The “laity” are not welcome in doctrinal discussions.
Perhaps I should refer to this less as a defense, and more an identification of an irony. New York Times opinion columnist Ross Douthat has come under fire from an unlikely source – fellow Roman Catholics. But these are Catholic academics and theologians who essentially feel that due to his status as an uncredentialed layman, he is unqualified to comment on theology and doctrine as he has done many times in his columns. Douthat is among those I write about in my book Evangelicals Adrift, and is a prime example of a convert to Catholicism who upholds his expatriate faith with a zeal that the native-born, as it were, do not.
Before converting to Catholicism, Douthat was part of pentecostalism (my memory is Assemblies of God, but I cannot find the reference, but it is not so important). No doubt he there became accustomed to reading his Bible for himself, thinking about doctrine, and within pentecostalism, so sharp a division between clergy and laity did not exist, to the extent it does in Catholicism. To suggest, as these theologians do, that Douthat is not qualified to write on matters of theology or doctrine is simply ridiculous.
Douthat is well-educated and literate, he is a critical thinker, and therefore he has pretty much all the equipment he needs to weigh the evidence for or against various doctrinal positions within his Church. He can read the source material for these discussions just as anyone else can. The suggestion that determining these things should be left to the “professionals”, should be insulting to any and every member of the Roman Catholic Church. Indeed, part of the reason for the current troubles of the church is due to this professionalizing of what belongs to everyone.

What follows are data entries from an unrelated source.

-- ==== Sys2Proof/Machine/Stack.lean ====
section
/-!
DEFINITION. Stack, subroutines, break and return from interrupt (46_stack_subroutine.md R220–R230): one
meaning per opcode over `push`, `pull`, `pushWord`, `pullWord`, `pullStatus`, `takeBreak` and
`returnFromInterrupt` (Ops.lean).
-/
namespace Sys2Proof.Machine

/-- `PHA` (R223, R118). -/
def execPha (s : State) : Answer :=
  Acc.finish (push s.a s)

/-- `PHP` (R224, R118). -/
def execPhp (s : State) : Answer :=
  Acc.finish (push (s.p.toByte ||| 0x30#8) s)

/-- `PLA` (R225, R118). -/
def execPla (s : State) : Answer :=
  Acc.finish ((pull s).bind fun v s1 => .ok () (s1.putReg .a v))

/-- `PLP` (R226, R118). -/
def execPlp (s : State) : Answer :=
  Acc.finish (pullStatus s)

/-- `JSR $hhll` (R227, R124). -/
def execJsr (ww : Word) (s : State) : Answer :=
  Acc.finish ((pushWord (s.pc - 1#16) s).bind fun _ s1 => .ok () (s1.setPc ww))

/-- `RTS` (R228, R118). -/
def execRts (s : State) : Answer :=
  Acc.finish ((pullWord s).bind fun w s1 => .ok () (s1.setPc (w + 1#16)))

/-- `BRK` (R229, R118). -/
def execBrk (s : State) : Answer :=
  Acc.finish (takeBreak s)

/-- `RTI` (R230, R118). -/
def execRti (s : State) : Answer :=
  Acc.finish (returnFromInterrupt s)

end Sys2Proof.Machine
end

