-- ==== Sys2Proof/Certificates/Slice0/Obligations.lean ====
section
/-!
DEFINITION. The statements for the provers, each from the numbered rules of spec/. An instruction's
statement gives its encoding, the whole next state where its accesses are attached, and the whole next
state, with the address recorded, where one is not. The instruction's bytes have been fetched,
so PC is past it (log 15); a BusFault is a next state (log 2).
-/
namespace Sys2Proof.Claims

open Sys2Proof.Machine

/-! ### Results, as arithmetic -/

/-- `SetZN(r)` (R116). -/
def zn (p : Status) (r : Byte) : Status := { p with z := decide (r = 0#8), n := r.msb }

/-- P as a number (R23), with a value given for bit 4. -/
def statusByte (p : Status) (bit4 : Bool) : Byte :=
  BitVec.ofNat 8 (128 * p.n.toNat + 64 * p.v.toNat + 32 + 16 * bit4.toNat + 8 * p.d.toNat +
    4 * p.i.toNat + 2 * p.z.toNat + p.c.toNat)

/-- P after `StatusFromStack(v)` (R222). -/
def pulledStatus (p : Status) (v : Byte) : Status :=
  { n := v.toNat.testBit 7, v := v.toNat.testBit 6, b := p.b, d := v.toNat.testBit 3
    i := v.toNat.testBit 2, z := v.toNat.testBit 1, c := v.toNat.testBit 0 }

/-- A after adding `v` and the carry (R160). -/
def sumOf (s : State) (v : Byte) : Byte := BitVec.ofNat 8 (s.a.toNat + v.toNat + s.p.c.toNat)

/-- The effect of ADC with operand `v` on `t`, the state after the operand is read, A and C being those of
`s` (R160, R162). -/
def added (s : State) (v : Byte) (t : State) : State :=
  { t with
    a := sumOf s v
    p := { zn s.p (sumOf s v) with
      c := decide (s.a.toNat + v.toNat + s.p.c.toNat > 255)
      v := decide (s.a.msb = v.msb ∧ s.a.msb ≠ (sumOf s v).msb) } }

/-- The effect of a load into a register. -/
def loadedA (_ : State) (v : Byte) (t : State) : State := { t with a := v, p := zn t.p v }

/-- The effect of LDX. -/
def loadedX (_ : State) (v : Byte) (t : State) : State := { t with x := v, p := zn t.p v }

/-- The effect of LDY. -/
def loadedY (_ : State) (v : Byte) (t : State) : State := { t with y := v, p := zn t.p v }

/-- The flags of `Compare(reg, v)` (R190). -/
def compared (reg : Byte) (v : Byte) (t : State) : State :=
  { t with
    p := { zn t.p (BitVec.ofNat 8 (reg.toNat + 256 - v.toNat)) with
      c := decide (reg.toNat ≥ v.toNat) } }

/-- The flags of BIT (R194). -/
def bitTested (s : State) (v : Byte) (t : State) : State :=
  { t with
    p := { t.p with
      z := decide ((s.a &&& v).toNat = 0), n := v.toNat.testBit 7, v := v.toNat.testBit 6 } }

/-- The flags of a shift with result `r` and bit `c` shifted out (R180). -/
def shifted (p : Status) (r : Byte) (c : Bool) : Status := { zn p r with c := c }

/-- Twice `v`, `c` coming in at bit 0 (R181, R183). -/
def leftOf (v : Byte) (c : Bool) : Byte := BitVec.ofNat 8 (2 * v.toNat + c.toNat)

/-- Half of `v`, `c` coming in at bit 7 (R182, R184). -/
def rightOf (v : Byte) (c : Bool) : Byte := BitVec.ofNat 8 (v.toNat / 2 + 128 * c.toNat)

/-! ### Forms of statement -/

/-- The state with one more access forwarded to an external target (R54). -/
def forwarded (s : State) (id : Nat) (c : Word) (d : Dir) (v : Byte) : State :=
  { s with ext := { target := id, addr := c, dir := d, value := v } :: s.ext }

/-- An instruction of the read class (R132): opcode `op`, operand `src`; `eff s v t` is the state its
effect makes of `t`, the state once `v` is read, `s` being the state before. With an address unattached
the first one in the order read is recorded (R133, R271). -/
def ReadForm (op : Byte) (i : Instr) (src : Source) (eff : State → Byte → State → State) : Prop :=
  encode i = op :: src.bytes ∧
  (∀ s, src.Reachable s → exec i s = .next (eff s (src.value s) (src.after s))) ∧
  ∀ s, ¬ src.Reachable s → exec i s = .next (src.readFault s)

/-- ADC and SBC: as `ReadForm`, but refused with D = 1 under `DECIMAL_POLICY = refuse` (R161). -/
def AddForm (op : Byte) (i : Instr) (src : Source) (eff : State → Byte → State → State) : Prop :=
  encode i = op :: src.bytes ∧
  (∀ s, s.p.d = true → s.params.decimal = .refuse → exec i s = .refused .decimalMode) ∧
  (∀ s, (s.p.d = false ∨ s.params.decimal = .binary) → src.Reachable s →
    exec i s = .next (eff s (src.value s) (src.after s))) ∧
  ∀ s, (s.p.d = false ∨ s.params.decimal = .binary) → ¬ src.Reachable s →
    exec i s = .next (src.readFault s)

I by no means think that if the Catholic Church adopted a flatter structure, this would solve their problems. Their doctrinal issues run far deeper than a democratization of the church hierarchy can solve. But within the confines of the structure he is working with, Douthat is doing what one would think Catholic academia would want. As a layman, he is taking profound interest in what the Church teaches, and where it is going. The pope himself said as much in his encyclical Evangelii Gaudium: “Nor do I believe that the papal magisterium should be expected to offer a definitive or complete word on every question which affects the Church and the world.” Ironically, Douthat is doing what the pope he often opposes is suggesting, and it is this very thing, which these theologians say is not in Douthat’s purview, that the pope they defend is encouraging.